== DATASET RECORDS ==

-- ==== Sys2Proof/Machine/Turn.lean ====
section
/-! DEFINITION. How the ports' words reach `exec`: acceptance of a command by CMD (30_encoding.md R55), the handshakes of the
two link ports (40_ring_fifo.md R68, R69), and the turn of each agent (00_scope.md R10). -/

namespace Sys2Proof.Machine

/-- A port's handshake: the instruction its word stands for runs; an idle port has no handshake. -/
def handshake (w : PortWord) (s : State) : Host.Outcome State Fault Refusal :=
  match decode w with
  | .ok i => exec i s
  | .error _ => .next s

/-- The state in which an accepted command runs: it has left the port, and its response is awaited. -/
def State.accept (s : State) : State := { s with cmds := s.cmds.tail, rspValid := false }

/-- CMD's turn without a command in progress: it accepts the command presented when `cmd_ready` (30_encoding.md R55), and
otherwise does nothing (60_exceptions.md R130). -/
def acceptTurn (s : State) : Host.Outcome State Fault Refusal :=
  match s.cmds with
  | [] => .next s
  | c :: _ => if s.cmdReady then handshake (.command c.op c.arg) s.accept else .next s

/-- The turn of the agent that heads the schedule, `rest` being what follows it; an empty schedule is CMD's turn (log 1). A
command in progress takes its own entries of the schedule. -/
def agentTurn (s : State) : Host.Outcome State Fault Refusal :=
  match s.sched with
  | [] => if s.seq.running then resume s else acceptTurn s
  | .cmd :: rest => if s.seq.running then resume s else acceptTurn { s with sched := rest }
  | .lrx b :: rest => handshake (.linkRx true b) { s with sched := rest }
  | .ltx :: rest => handshake (.linkTx true) { s with sched := rest }
  | .sync view v :: rest => .next (syncStep view v { s with sched := rest })
  | .busAnswer r :: rest => .next (busAnswerStep r { s with sched := rest })
  | .busTakeStop :: rest => .next (busTakeStopStep { s with sched := rest })
  | .clk d :: rest => .next (clkStep d { s with sched := rest })
  | .rst :: rest => .next (resetEvent { s with sched := rest })

end Sys2Proof.Machine
end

===

TASK GOAL >>
Every entry is to be returned exactly, with nothing dropped.

THE COMPLETED TASK >>
-- ==== Sys2Proof/Machine/Turn.lean ====
section
/-! DEFINITION. How the ports' words reach `exec`: acceptance of a command by CMD (30_encoding.md R55), the handshakes of the
two link ports (40_ring_fifo.md R68, R69), and the turn of each agent (00_scope.md R10). -/

namespace Sys2Proof.Machine

/-- A port's handshake: the instruction its word stands for runs; an idle port has no handshake. -/
def handshake (w : PortWord) (s : State) : Host.Outcome State Fault Refusal :=
  match decode w with
  | .ok i => exec i s
  | .error _ => .next s

/-- The state in which an accepted command runs: it has left the port, and its response is awaited. -/
def State.accept (s : State) : State := { s with cmds := s.cmds.tail, rspValid := false }

/-- CMD's turn without a command in progress: it accepts the command presented when `cmd_ready` (30_encoding.md R55), and
otherwise does nothing (60_exceptions.md R130). -/
def acceptTurn (s : State) : Host.Outcome State Fault Refusal :=
  match s.cmds with
  | [] => .next s
  | c :: _ => if s.cmdReady then handshake (.command c.op c.arg) s.accept else .next s

/-- The turn of the agent that heads the schedule, `rest` being what follows it; an empty schedule is CMD's turn (log 1). A
command in progress takes its own entries of the schedule. -/
def agentTurn (s : State) : Host.Outcome State Fault Refusal :=
  match s.sched with
  | [] => if s.seq.running then resume s else acceptTurn s
  | .cmd :: rest => if s.seq.running then resume s else acceptTurn { s with sched := rest }
  | .lrx b :: rest => handshake (.linkRx true b) { s with sched := rest }
  | .ltx :: rest => handshake (.linkTx true) { s with sched := rest }
  | .sync view v :: rest => .next (syncStep view v { s with sched := rest })
  | .busAnswer r :: rest => .next (busAnswerStep r { s with sched := rest })
  | .busTakeStop :: rest => .next (busTakeStopStep { s with sched := rest })
  | .clk d :: rest => .next (clkStep d { s with sched := rest })
  | .rst :: rest => .next (resetEvent { s with sched := rest })

end Sys2Proof.Machine
end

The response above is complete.